The resulting features generated ileal pat-score and rad-score (Figure 2). Pathomics model 3 and radiomics model 1 demonstrated training/testing AUCs of 0.931/0.863 and 0.921/0.799, respectively (Table 4). For ileocolonic CD, identical extraction yielded 313 pathomics features with training set selection: 122 features to 38 features to 13 features. And 1168 radiomics features: 216 features to 42 features to 7 features. These formed ileocolonic pat-score and rad-score (Supplementary Figure 2). The pathomics model (model C) and radiomics model (model A) achieved training/testing AUCs of 0.951/0.866 and 0.873/0.827, respectively (Table 4).
Multivariable logistic regression identified baseline Alb, the pat-score, and the rad-score as independent predictors of MH in ileal CD, whereas FC, the pat-score, and the rad-score were independent predictors in ileocolonic CD (Table 3). These predictors were integrated to develop combined models for both regions (Figure 3A and B). As shown in Table 4, four models were constructed for ileal CD: Model 4 (training/testing AUC: 0.773/0.731), model 5 (0.910/0.872), model 6 (0.980/0.915), and model 7 (0.860/0.812). For ileocolonic CD, four models were constructed: Model D (0.739/0.687), model E (0.919/0.819), model F (0.951/0.922), and model G (0.950/0.908). Calibration curves demonstrated excellent fit for combined model 7 (ileal) and model G (ileocolonic) (Figure 3C and D). DCA (Figure 4A and B) showed net benefit for all models across threshold probabilities (0.1-0.9); model 6 and model F outperformed the others. CIC (Figure 4C and D) visualized decreasing high-risk patient counts and event frequencies with increasing risk thresholds, validating model 7 and model G’s clinical utility.

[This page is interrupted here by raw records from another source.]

-- ==== Sys2Proof/Machine/Operands.lean ====
section
/-! DEFINITION. Operand forms: register numbers of the host interface, and the output value of a symbol. -/

namespace Sys2Proof.Machine

/-- The value of register `n` (42_host_interface.md R196, 10_state.md R21 to R28). -/
def State.readReg (s : State) (n : Nat) : Nat :=
  match n with
  | 0 => s.cmdWord.toNat
  | 1 => s.bitCount
  | 2 => s.nout
  | 3 => s.statusWord.toNat
  | 4 => s.cursor
  | 5 => s.samples
  | 6 => s.result
  | _ => 0

/-- A value written to register `n` is one of its width: 32 bits for CMD, W_CNT bits for BIT_COUNT and NOUT
(42_host_interface.md R192 to R194), any for the numbers whose writes have no effect (R195). -/
def regValueFits (p : Params) (n v : Nat) : Bool :=
  match n with
  | 0 => decide (Fits 32 v)
  | 1 => decide (Fits p.wCnt v)
  | 2 => decide (Fits p.wCnt v)
  | _ => true

/-- A command word written to CMD: a START or CMD.SET, dropped while busy (42_host_interface.md R191, R192). -/
def State.writeCmd (start : Bool) (brc : BrcField) (s : State) : Out :=
  if s.busy then .next s
  else if start then State.commit (State.start brc s)
  else State.commit { s with cmdBrc := brc }

/-- A value written to register `n` (42_host_interface.md R191). -/
def State.writeReg (n v : Nat) (s : State) : Out :=
  if regValueFits s.par n v then
    match n with
    | 0 => State.writeCmd ((BitVec.ofNat 32 v).getLsbD 31) ((BitVec.ofNat 32 v).extractLsb' 0 3) s
    | 1 => if s.busy then .next s else State.commit { s with bitCount := v }
    | 2 => if s.busy then .next s else State.commit { s with nout := v }
    | _ => .next s
  else .refused .valueTooWide

/-- The host receives a value. -/
def State.answer (v : Nat) (s : State) : Out := .next { s with reply := some v }

/-- The output value of a symbol: `sign ? m + K : m` (30_encoding.md R76). -/
def outValue (lv : Level) (m : Nat) (sign : Bool) : Nat := if sign then m + lv.alphabet else m

end Sys2Proof.Machine
end

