-- ==== Sys2Proof/Machine/Commands.lean ====
section
/-! DEFINITION. The meanings of the command-word rows: DECODE.BRC0 to DECODE.BRC4, the reserved levels DECODE.BRC5 to
DECODE.BRC7, and CMD.SET. -/

namespace Sys2Proof.Machine

/-- DECODE.BRC0 (40_decode_operation.md R95): START (R91) with brc = 0; while busy the word is dropped. The steps
that follow are DEC's (R92 to R94). -/
def execDecodeBrc0 (s : State) : Out := State.writeCmd true 0 s

/-- DECODE.BRC1 (40_decode_operation.md R96): START (R91) with brc = 1; while busy the word is dropped. The steps
that follow are DEC's (R92 to R94). -/
def execDecodeBrc1 (s : State) : Out := State.writeCmd true 1 s

/-- DECODE.BRC2 (40_decode_operation.md R97): START (R91) with brc = 2; while busy the word is dropped. The steps
that follow are DEC's (R92 to R94). -/
def execDecodeBrc2 (s : State) : Out := State.writeCmd true 2 s

/-- DECODE.BRC3 (40_decode_operation.md R98): START (R91) with brc = 3; while busy the word is dropped. The steps
that follow are DEC's (R92 to R94). -/
def execDecodeBrc3 (s : State) : Out := State.writeCmd true 3 s

/-- DECODE.BRC4 (40_decode_operation.md R99): START (R91) with brc = 4; while busy the word is dropped. The steps
that follow are DEC's (R92 to R94). -/
def execDecodeBrc4 (s : State) : Out := State.writeCmd true 4 s

/-- DECODE.BRC5 (60_exceptions.md R212): START of a reserved level, which ends at once with BRC_INVALID. -/
def execDecodeBrc5 (s : State) : Out := State.writeCmd true 5 s

/-- DECODE.BRC6 (60_exceptions.md R212): START of a reserved level, which ends at once with BRC_INVALID. -/
def execDecodeBrc6 (s : State) : Out := State.writeCmd true 6 s

/-- DECODE.BRC7 (60_exceptions.md R212): START of a reserved level, which ends at once with BRC_INVALID. -/
def execDecodeBrc7 (s : State) : Out := State.writeCmd true 7 s

/-- CMD.SET (42_host_interface.md R192): stores the BRC field and starts nothing. -/
def execCmdSet (brc : BrcField) (s : State) : Out := State.writeCmd false brc s

end Sys2Proof.Machine
end

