/-- In every state with BUSY = 0 and for every value of W_CNT bits, HWR 1 sets BIT_COUNT and HWR 2 sets NOUT;
everything else is unchanged (but for the counter that keys the free values). (Rests on 42_host_interface.md R193,
42_host_interface.md R194.) -/
def Obligations.CountWritesStoreTheirValue : Prop :=
  ∀ (s : State) (v : Nat), s.busy = false → Fits s.par.wCnt v →
    exec (.hwr 1 v) s = .next { s with bitCount := v, drawKey := s.drawKey + 1 } ∧
    exec (.hwr 2 v) s = .next { s with nout := v, drawKey := s.drawKey + 1 }

/-- In every state, for every register number of 3 or more and every value, HWR answers the next state that is the
state itself; and a step that clears DONE, or takes ERR back to no error, is that of a pending reset or of a pending
transaction that decodes to one of DECODE.BRC0 to DECODE.BRC7. (States R195.) -/
def Obligations.ReadOnlyRegisterWritesHaveNoEffect : Prop :=
  (∀ (s : State) (n v : Nat), 3 ≤ n → exec (.hwr n v) s = .next s) ∧
  (∀ s t : State, step s = .next t →
    (s.done = true ∧ t.done = false) ∨ (s.err ≠ .noError ∧ t.err = .noError) →
      ∃ rest, s.inbox = .reset :: rest ∨
        ∃ x, s.inbox = .txn x :: rest ∧ decodeTxn x ∈ [Instr.decodeBrc0, .decodeBrc1, .decodeBrc2, .decodeBrc3,
          .decodeBrc4, .decodeBrc5, .decodeBrc6, .decodeBrc7])

/-- In every state with BUSY = 1, the eight DECODE commands, CMD.SET, a 32-bit write of CMD, a well-formed HWR, BWR or
OWR each answer the next state that is the state itself. (Rests on 70_reset_and_hazards.md R245, 42_host_interface.md
R191, 42_host_interface.md R197, 42_host_interface.md R199.) -/
def Obligations.BusyDropsEveryWrite : Prop :=
  ∀ s : State, s.busy = true →
    (∀ i ∈ [Instr.decodeBrc0, .decodeBrc1, .decodeBrc2, .decodeBrc3, .decodeBrc4, .decodeBrc5, .decodeBrc6,
      .decodeBrc7], exec i s = .next s) ∧
    (∀ b, exec (.cmdSet b) s = .next s) ∧
    (∀ v, Fits 32 v → exec (.hwr 0 v) s = .next s) ∧
    (∀ n v, Instr.WF s.par (.hwr n v) = true → exec (.hwr n v) s = .next s) ∧
    (∀ i v, Instr.WF s.par (.bwr i v) = true → exec (.bwr i v) s = .next s) ∧
    (∀ j v, Instr.WF s.par (.owr j v) = true → exec (.owr j v) s = .next s)

/-- In every state HRD changes nothing but the reply, which is: CMD.BRC for 0, BIT_COUNT, NOUT, the STATUS fields BUSY
at bit 0, DONE at 1, COMPLETE at 2, ERR at 6:4, MODE at 8 and BRC at 18:16, CURSOR, SAMPLES, RESULT as CURSOR or its
negation modulo 2^W_CNT, and 0 for 7 and above. (Rests on 42_host_interface.md R196, 10_state.md R21, 10_state.md R24,
10_state.md R27, 10_state.md R28.) -/
def Obligations.RegisterReadsGiveTheRegister : Prop :=
  ∀ (s : State) (n : Nat),
    exec (.hrd n) s = .next { s with reply := some (
      match n with
      | 0 => s.cmdBrc.toNat
      | 1 => s.bitCount
      | 2 => s.nout
      | 3 => s.busy.toNat + 2 * s.done.toNat + 4 * s.complete.toNat +
          16 * (match s.err with | .noError => 0 | .brcInvalid => 1 | .range => 2 | .overrun => 3) +
          256 * (match s.par.boundCheck with | .sampleBoundary => 0 | .perBit => 1) + 65536 * s.stBrc.toNat
      | 4 => s.cursor
      | 5 => s.samples
      | 6 => if s.complete then s.cursor else (2 ^ s.par.wCnt - s.cursor) % 2 ^ s.par.wCnt
      | _ => 0) }

/-- In every state with BUSY = 0, for every index below BITBUF_LEN and value of ELEM_W bits, BWR answers a next state
in which BITS[i] is v, every other BITS element is as before, and everything else is unchanged (but for the counter
that keys the free values). (Rests on 42_host_interface.md R197, 10_state.md R33.) -/
def Obligations.BitsWriteStoresOneElement : Prop :=
  ∀ (s : State) (i v : Nat), s.busy = false → i < s.par.bitbufLen → Fits s.par.elemW v →
    ∃ m, exec (.bwr i v) s = .next { s with bits := m, drawKey := s.drawKey + 1 } ∧
      ∀ a, Mem.read? m a = if a = i then some v else Mem.read? s.bits a

/-- In every state with BUSY = 0, for every index below OUT_CAP and value of OUT_W bits, OWR answers a next state in
which OUT[j] is v, every other OUT element is as before, and everything else is unchanged (but for the counter that
keys the free values). (Rests on 42_host_interface.md R199, 10_state.md R34.) -/
def Obligations.OutWriteStoresOneElement : Prop :=
  ∀ (s : State) (j v : Nat), s.busy = false → j < s.par.outCap → Fits s.par.outW v →
    ∃ m, exec (.owr j v) s = .next { s with out := m, drawKey := s.drawKey + 1 } ∧
      ∀ a, Mem.read? m a = if a = j then some v else Mem.read? s.out a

To enhance clinical interpretability, we computed Shapley values for population-level and patient-specific predictions in both combined models. Population-level feature contributions were visualized using beeswarm plots (Figure 5), which revealed differences in the impact of feature categories: Ileal: Pathomics 19% (4/21), radiomics 76% (16/21), and clinical 5% (1/21); Ileocolonic: Pathomics 62% (13/21), radiomics 33% (7/21), and clinical 5% (1/21). Feature values were color-mapped (red: High; blue: Low), and positive Shapley values (> 0) indicated non-MH-promoting effects. For individual predictions, Supplementary Figure 3 presents SHAP waterfall plots for four representative cases, delineating the direction and magnitude of each feature’s contribution. The baseline value [E f(x)] represents the cohort’s mean predicted probability, whereas f(x) denotes the individual patient’s predicted probability.
Figure 6 presents the ROC curves. Model 6 (ileal) and model F (ileocolonic) achieved the highest AUCs in both the training and testing sets, indicating superior performance for predicting MH in CD. As shown in Table 4, for ileal model 6, the training set metrics were accuracy 0.944, sensitivity 0.975, and specificity 0.903, and the testing set metrics were accuracy 0.774, sensitivity 0.833, and specificity 0.692. For ileocolonic model F, the training set metrics were accuracy 0.897, sensitivity 0.896, and specificity 0.897, and the testing set metrics were accuracy 0.880, sensitivity 0.909, and specificity 0.824.
Performance comparisons consistently demonstrated the benefit of multimodal integration. In both regions, the radiomics + pathomics models (model 6: AUC = 0.915; model F: AUC = 0.922) outperformed the combined models (model 7: AUC = 0.812; model G: AUC = 0.908). In ileal CD, the pathomics + clinical model (model 5: AUC = 0.872) also outperformed model 7, whereas in ileocolonic CD, model G exceeded the pathomics + clinical model (model E: AUC = 0.819).
In ileal CD, model 5 outperformed the pathomics-only model (model 3: AUC = 0.863), whereas in ileocolonic CD, the pathomics-only model (model C: AUC = 0.866) outperformed model E. Pathomics-only models (model 3 and model C) outperformed radiomics-only models (model 1: AUC = 0.799; model A: AUC = 0.827), which in turn outperformed the radiomics + clinical models (model 4: AUC = 0.731; model D: AUC = 0.687). The radiomics + clinical models (model 4 and model D) also outperformed the clinical-only models (model 2: AUC = 0.669; model B: AUC = 0.636).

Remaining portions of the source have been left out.